AI Agent Observability: Self-Hosted Grafana, Loki, Tempo Stack

The Eye, Unboxed

The last dispatch was philosophy. Three signals, four questions, and a submarine without sonar.

If you're here, you either read Part 1 and came back for the wiring diagram – or you skipped it entirely and want the YAML. Both are valid. I don't judge. Much.

This is the practice. A repository you can clone. Six containers. One docker-compose up. Eight dashboards glowing on your screen before your coffee goes cold.

No vendor. No invoice. No "contact sales for pricing." Open-source. On your machine. Yours.

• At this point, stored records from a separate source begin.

/-- O26, R200, R201, R202, R203, R204, R205, R206, R207, R208, R209, R210, R291. From idle, with good operands and
answers that meet its calls, each named command ends in exactly the state of its rule: opcode, 3 or 4 address bytes,
the dummy items and LEN captured data phases in the modes of the command's shape; READ is the read command the flags
choose; RX the bytes, CKSUM their sum, TM that of the last configure: with QPI_EN = 0 that is the return to (L1,
SDR, TO_CHIP) where the data phases were wider (O46), with QPI_EN = 1 nothing is restored and TM stays that of the
data phases. The equation is for the whole state, so it gives the frame: operand registers, the flags the command
does not name, WRITE's working registers, the queues and logs are as State.completed says, most of them unchanged;
what N, the byte kept of a status read and WRITE's working registers hold after the end is the model's choice (log
5). It holds in every addressing mode, transport mode, configuration and POLL_IMPL. -/
def Obligations.ReadCommandsComplete : Prop :=
  Completes .readData ∧ Completes .fastRead ∧ Completes .readDualOut ∧ Completes .readDualIo ∧
  Completes .readQuadOut ∧ Completes .readQuadIo ∧ Completes .readDtr ∧ Completes .readDualIoDtr ∧
  Completes .readQuadIoDtr ∧ Completes .read

/-- O27, R239, R240, R241, R242. From idle, with good operands and answers that meet its calls, each named command ends
in exactly the state of its rule: the bracket of its rule and, for the two that change the chip, the Busy/Ready wait
of its class. SEC_ERASE has a bracket without data phases. Where such a bracket ends in an address or dummy phase
that its configured shape makes wide, that the phase returns the mode is deduced, from R33, R137 and decision D38,
and not written in R140 (log 17). The equation is for the whole state, so it gives the frame: operand registers, the
flags the command does not name, WRITE's working registers, the queues and logs are as State.completed says, most of
them unchanged; what N, the byte kept of a status read and WRITE's working registers hold after the end is the
model's choice (log 5). It holds in every addressing mode, transport mode, configuration and POLL_IMPL. -/
def Obligations.SecurityRegisterCommandsComplete : Prop :=
  Completes .secRead ∧ Completes .secProgram ∧ Completes .secErase

/-- O28, R275, R276, R277, R278, R279. From idle, with good operands and answers that meet its calls, each named command
ends in exactly the state of its rule: the bracket of its rule; only PB_PROGRAM waits. The opcode bytes are
parameters, so this holds whatever they are. PB_CLEAR, PB_PROGRAM and PB_LOAD have a bracket without data phases.
Where such a bracket ends in an address or dummy phase that its configured shape makes wide, that the phase returns
the mode is deduced, from R33, R137 and decision D38, and not written in R140 (log 17). The equation is for the
whole state, so it gives the frame: operand registers, the flags the command does not name, WRITE's working
registers, the queues and logs are as State.completed says, most of them unchanged; what N, the byte kept of a
status read and WRITE's working registers hold after the end is the model's choice (log 5). It holds in every
addressing mode, transport mode, configuration and POLL_IMPL. -/
def Obligations.PageBufferCommandsComplete : Prop :=
  Completes .pbClear ∧ Completes .pbWrite ∧ Completes .pbRead ∧ Completes .pbProgram ∧ Completes .pbLoad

By the end of this dispatch you will have:

A running stack – Prometheus, Loki, Tempo, Grafana, Alertmanager – in six containers
Shell hooks + native OTel integration for three AI CLIs
Real-time cost tracking in dollars, not just tokens
Eight dashboards and fifteen alert rules that fire before the email arrives

That's the contract. Let's wire.

The Stack in One Breath

Six containers. One pipe. Three stores. One glass. One alarm.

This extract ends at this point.